-- ==== Sys2Proof/Machine/Issue.lean ====
section
/-! DEFINITION. The issue of a bundle: fetching it, the twelve checks of R43 with the write conflicts of R44, the interlock
of R64, the block causes of R63, the queue actions of R87, and what follows once its parts have issued. -/
namespace Sys2Proof.Machine
open Sys2Proof

/-! ### A bundle about to issue -/

/-- A bundle at address `h` of context `x` of core `c`, looked at in state `s`. -/
structure Bun where
  s : State
  c : Nat
  x : Nat
  h : Nat
  size : Nat

/-- Its core, its context, the registers as they stand before it, its constant bank, its tenant, its die. -/
def Bun.k (b : Bun) : Core := b.s.mach.core b.c
def Bun.ctx (b : Bun) : Ctx := b.k.ctx b.x
def Bun.regs (b : Bun) : Regs := b.ctx.regs
def Bun.op (b : Bun) (c : Cw) (d : Desc) : W64 := scalarOp b.regs b.ctx.cbank c d
def Core.asid (k : Core) : Nat := k.owner.getD 0
/-- The translation of an access of the context (R315). -/
def Bun.tr (b : Bun) (va : Nat) (a : Acc) : Tr := translate b.s (agentOf b.c) b.k.asid va a
/-- Does the guard of a part read true before the bundle (R18)? -/
def Bun.live (b : Bun) (i : Instr) : Bool := b.regs.rP (guardOf i).toNat

/-- The half of the instruction scratchpad an address lies in (R13). -/
def halfOf (a : Nat) : Nat := a / 0x20000
/-- A branch target: in the half of the bundle, or none (R22). -/
def nearTarget (h : Nat) (off : Int) : Option Nat :=
  let t := parcelTarget h off
  if 0 ≤ t ∧ t < 0x40000 ∧ halfOf t.toNat = halfOf h then some t.toNat else none
/-- A target from a register is in range and aligned (R23). -/
def farTargetOk (a : W64) : Bool := decide (a.toNat % 8 = 0 ∧ a.toNat < 0x40000)
/-- LDEPTH, and the registers of a loop level (R67). -/
def Ctx.ldepth (x : Ctx) : Nat := fld (x.rC csrLOOPST) 1 0
def csrBEG (d : Nat) : Nat := 0x49 + 3 * d
def csrFIN (d : Nat) : Nat := 0x4A + 3 * d
def csrCNT (d : Nat) : Nat := 0x4B + 3 * d
/-- Is the context a member of a domain of level `n` (R80, R81)? -/
def Ctx.inDomain (x : Ctx) (ctx n : Nat) : Bool :=
  if n = 1 then x.dommask.getLsbD ctx else flag (Tab.get 0 x.domid n) 48

/-- A trap without INFO or EADDR. -/
def plainTrap (code : Nat) (i : Instr) : Trap := ⟨code, partNo i, false, 0, 0⟩
/-- ALIGN and XLATE of an access (R304). -/
def accessTrap (code part : Nat) (wr : Bool) (reason va : Nat) : Trap :=
  ⟨code, part, false, b2n wr * 2 ^ 16 + reason * 2 ^ 17, va⟩

/-! ### What the parts of a bundle name -/

/-- Queue sources of a part: queue, offset, last-use mark (R87). A micro-op's are no part's. -/
def partSources (i : Instr) : List (Nat × Nat × Bool) :=
  let qs := fun (d : Desc) => match d with
    | .queue q k l => some (q.toNat, k.toNat, l)
    | _ => none
  match view i with
  | .op o p => (sources o p).filterMap qs
  | .cp cop _ p => if cop = 5 ∨ cop = 7 ∨ cop = 8 then (qs p.dest).toList else []
  | _ => []

/-- A declaration of a routine whose slot executes: the queue its register names as an append, or none (R152). -/
def declQueue (r : Regs) (imm : BitVec 18) (n : Nat) : Option Nat :=
  let a := r.rA n
  let d := if n = 7 then imm.toNat else fld a 17 0
  match decodeDesc d with
  | some (.queue q 0 false) => some q.toNat
  | _ => none

/-- Registers a scalar value of the CP part names (R209). -/
def cpReg (r : Regs) (n : BitVec 6) : Nat := (r.rS n.toNat).toNat

/-- The queue that a register names as it stood before the bundle, for a slot that does not execute (R152). -/
def idleDeclQueue (r : Regs) (n : Nat) : Option Nat :=
  match decodeDesc (fld (r.rA n) 17 0) with
  | some (.queue q _ _) => some q.toNat
  | _ => none
/-- The positions a routine declares, OUTA's first: none at all where a register with a count names no queue (R152). -/
def declared (e : REntry) (f : Nat → Option Nat) : List Nat :=
  match (if e.outac = 0 then some [] else (f e.outa).map (List.replicate e.outac)),
      (if e.outbc = 0 then some [] else (f e.outb).map (List.replicate e.outbc)) with
  | some a, some b => a ++ b
  | _, _ => []
/-- The appends of a part, in order, whether its guard reads true or not (R18, R87 step 3, R152, R209, R220). A CPCOLL whose guard
reads false, with more in LENREG than any collective has tiles, counts as one of 16 (log 49). -/
def partAppends (k : Core) (r : Regs) (live : Bool) (i : Instr) : List Nat :=
  match view i with
  | .op o p => ((destOf o p).bind queueOf).toList
  | .mx _ _ n imm =>
    declared (Tab.get REntry.zero k.rtab n.toNat) (if live then declQueue r imm else idleDeclQueue r)
  | .cp cop code p =>
    if cop = 5 ∨ cop = 7 ∨ cop = 8 ∨ cop = 10 ∨ cop = 11 ∨ cop = 12 ∨ code = true then []
    else match queueOf p.dest with
      | some q => List.replicate (if cop = 13 then Nat.min 16 (cpReg r p.lenReg) else 1) q
      | none => []
  | _ => []

/-- What R44 and R64 count as one piece of state: a scalar, a vector register of the pool, a predicate, a parameter
register, a modulus pair, a CSR. -/
inductive RKey where
  | s (n : Nat) | v (n : Nat) | p (n : Nat) | a (n : Nat) | mk (n : Nat) | csr (n : Nat)
  deriving DecidableEq, Repr

/-- Keys of a descriptor; a pair of a 16-byte atomic names two registers (R242). -/
def descKeys (vb : Nat) (pair : Bool) (d : Desc) : List RKey :=
  match d with
  | .sreg n => if n = 0 then [] else .s n.toNat :: (if pair then [.s (n.toNat + 1)] else [])
  | .vreg n => [.v (vb + n.toNat)]
  | _ => []
/-- Is the operation an atomic on 16 bytes (R242)? -/
def isPair (o : Nat) (p : Part) : Bool := decide (0x60 ≤ o ∧ o ≤ 0x6B) && decide (p.cw.etype = 0)

/-- The write set of a part (R44). -/
def writeKeys (vb : Nat) (i : Instr) : List RKey :=
  match view i with
  | .ctl cop _ _ => if cop = 3 then [.s 63] else []
  | .op o p =>
    ((destOf o p).map (descKeys vb (isPair o p))).getD [] ++
    (if p.cw.pdst = 0 then [] else [.p p.cw.pdst.toNat]) ++
    (if o = 0x31 then [.a (p.cw.aux.toNat % 8)] else []) ++
    (if o = 0x30A then [.mk p.cw.mksel.toNat] else []) ++
    (if 0x51 ≤ o ∧ o ≤ 0x53 then [.csr p.cw.aux.toNat] else [])
  | .mx _ _ _ _ => [.a 7]
  | _ => []

/-- The guard a part or control field names: a control field holding NOP names none (R65). -/
def namedGuard (i : Instr) : Nat :=
  match i with
  | .nop _ => 0
  | _ => (guardOf i).toNat
/-- What a part reads beside its queues (R64). -/
def readKeys (vb : Nat) (i : Instr) : List RKey :=
  let sreg := fun (n : Nat) => if n = 0 then [] else [RKey.s n]
  (if namedGuard i = 0 then [] else [RKey.p (namedGuard i)]) ++
  match view i with
  | .ctl cop _ x =>
    if cop = 2 ∨ cop = 12 ∨ cop = 5 then sreg (x % 64)
    else if cop = 4 then [.s 63]
    else if cop = 8 then (List.range 8).map (fun n => .s (8 + n))
    else []
  | .op o p =>
    ((sources o p).flatMap (descKeys vb false)) ++
    (if isPair o p then descKeys vb true p.cw.src3 ++ (if o = 0x69 then descKeys vb true p.cw.src2 else []) else []) ++
    (if p.cw.pdst = 0 then [] else [.p p.cw.pdst.toNat]) ++
    (if 0x28 ≤ o ∧ o ≤ 0x2C then [.p (p.cw.aux.toNat / 16), .p (p.cw.aux.toNat % 16)] else []) ++
    (if o = 0x16 then [.p (p.cw.aux.toNat % 16)] else []) ++
    (if o = 0x32 then [.a (p.cw.aux.toNat % 8)] else []) ++
    (if 0x300 ≤ o ∧ o ≤ 0x30B ∧ o ≠ 0x307 then [.mk p.cw.mksel.toNat] else [])
  | .mx _ _ _ _ => (List.range 8).map .a
  | .cp _ code p =>
    sreg p.addrReg.toNat ++ sreg p.lenReg.toNat ++ sreg p.auxReg.toNat ++ sreg p.barReg.toNat ++
    (if code then sreg (dstReg p.dest) else [])
  | _ => []
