/-- A record as read: its words, its 128 state bytes, and whether the fields that must be zero are. -/
structure SaveRec where
  w0 : Nat
  partner : Nat
  nblk : Nat
  codes : List Nat
  clean : Bool
  deriving DecidableEq, Repr
/-- The record in 256 bytes. -/
def SaveRec.ofBytes (bs : List Byte) : SaveRec :=
  let w := fun i => leNat ((bs.drop (8 * i)).take 8)
  ⟨w 0, w 1, w 2, ((bs.drop 64).take 128).map BitVec.toNat,
    ((bs.drop 24).take 40).all (· = 0) && ((bs.drop 192).take 64).all (· = 0)⟩
/-- The descriptor a record describes, without its positions. -/
def SaveRec.queue (r : SaveRec) : Queue :=
  let f := fun (h l : Nat) => bitsOf r.w0 h l
  { Queue.zero with alloc := true, base := .ofNat 8 (f 7 0), logcap := .ofNat 3 (f 10 8), role := (if f 12 11 = 1 then .producer else if f 12 11 = 2 then .target else .loc), frozen := bitAt r.w0 13, pfrz := bitAt r.w0 14, head := f 24 16, ihead := f 33 25, tail := f 42 34, shead := f 51 43, partner := .ofNat 15 r.partner, held := bitAt r.w0 13 && !bitAt r.w0 14 && decide (f 12 11 ≠ 0) }
/-- BADREC (R111). -/
def SaveRec.bad (r : SaveRec) (any : Bool) : Bool :=
  let q := r.queue
  let n := q.dist q.head q.tail
  let code := fun i => r.codes.getD i 0 % 8
  bitAt r.w0 15 || decide (bitsOf r.w0 63 52 ≠ 0) || !r.clean || decide (r.partner ≥ 2 ^ 15) ||
  r.codes.any (fun c => decide (c ≥ 64)) || decide (q.logcap = 0) ||
  decide (q.head ≥ 4 * q.cap ∨ q.ihead ≥ 4 * q.cap ∨ q.tail ≥ 4 * q.cap ∨ q.shead ≥ 4 * q.cap) ||
  (!any && decide (q.base.toNat % q.cap ≠ 0 ∨ q.base.toNat + q.cap > 256)) || decide (n > q.cap) ||
  (decide (q.role = .loc) && decide (q.dist q.head q.ihead > n ∨ r.partner ≠ 0)) ||
  (List.range 128).any (fun i => decide (code i = 1 ∨ code i = 6 ∨ code i = 7)) ||
  (if q.role = .producer then r.codes.any (· ≠ 0) || decide (r.nblk ≠ 0 ∨ q.head ≠ q.shead ∨ q.ihead ≠ q.shead)
   else (List.range 128).any (fun i => decide ((i < n) = (code i = 0)))) ||
  (List.range 128).any (fun i => decide (code i = 0) && bitAt (r.codes.getD i 0) 5) || decide (bitsOf r.w0 12 11 = 3) ||
  decide (r.nblk ≠ (r.codes.filter (fun c => decide (c % 8 = 2 ∨ c % 8 = 4))).length) ||
  (decide (q.role ≠ .loc) && !q.frozen)
/-- The queue of a record at base `b`, its contents in the slots (R111). -/
def SaveRec.install (r : SaveRec) (x n b : Nat) (tiles : List Tile) (k : Core) : Core :=
  let q0 := { r.queue with base := BitVec.ofNat 8 b }
  let q0 := { q0 with ftail := if q0.frozen = true ∧ q0.role ≠ .loc then some q0.tail else none }
  let step := fun (a : Core × List Tile) (i : Nat) =>
    let c := r.codes.getD i 0
    let p := q0.wrap (q0.head + i)
    let sl := q0.slotOf p
    let k := { a.1 with lap := Tab.set 0 a.1.lap sl (c / 8 % 4) }
    let k := if c % 8 = 0 then k
      else k.onQueue x n (fun q => q.setRec p ⟨PSt.ofCode (c % 8), decide (c / 32 % 2 = 1), 0, none⟩)
    if c % 8 = 2 ∨ c % 8 = 4 then
      ({ k.soundSlot sl with spad := Tab.set 0 k.spad sl (a.2.headD 0) }, a.2.tail)
    else (k, a.2)
  let k := k.onQueue x n (fun _ => q0)
  if q0.role = .producer then k else ((List.range q0.cap).foldl step (k, tiles)).1
/-- QRESTORE (R111): ALLOTTED at once; the record is read and checked when the operation completes. -/
def qrestoreEff (p : Part) : Eff := onFocus (fun _ b k =>
  sysTry (.qrestore p) p b k (if (k.queue b.ctx (queueNo p)).alloc then some 3 else none))
def execQrestore (p : Part) (s : State) : Out := runPart (.qrestore p) (qrestoreEff p) s

/-! ### QSTAT (R112) -/

/-- The descriptor form of QSTAT. -/
def Queue.statWord (q : Queue) : Nat :=
  q.head + q.ihead * 2 ^ 9 + q.tail * 2 ^ 18 + q.base.toNat * 2 ^ 27 + q.logcap.toNat * 2 ^ 35 + b2n q.alloc * 2 ^ 38 +
  q.role.code * 2 ^ 39 + b2n q.frozen * 2 ^ 41 + b2n q.freezing * 2 ^ 42 + q.shead * 2 ^ 43
/-- QSTAT (R112). -/
def qstatEff (p : Part) (b : Issue) (k : Core) : Core :=
  let n := queueNo p
  let q := k.queue b.ctx n
  let v := match p.cw.aux.toNat / 8 with
    | 0 => q.statWord
    | 1 => k.stateByte b.ctx n (scalarOpt b.pre (k.ctx b.ctx).cbank p.cw p.cw.src1).toNat
    | _ => q.partner.toNat
  k.putS b.ctx (dstReg p.cw.dst) (.ofNat 64 v)
def execQstat (p : Part) (s : State) : Out := runPart (.qstat p) (scNow (.qstat p) (qstatEff p)) s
+ + + +
> [What you will do]: Please state the number of lines in the listing that include the word "true", with no other words.

> [Answer section]: 6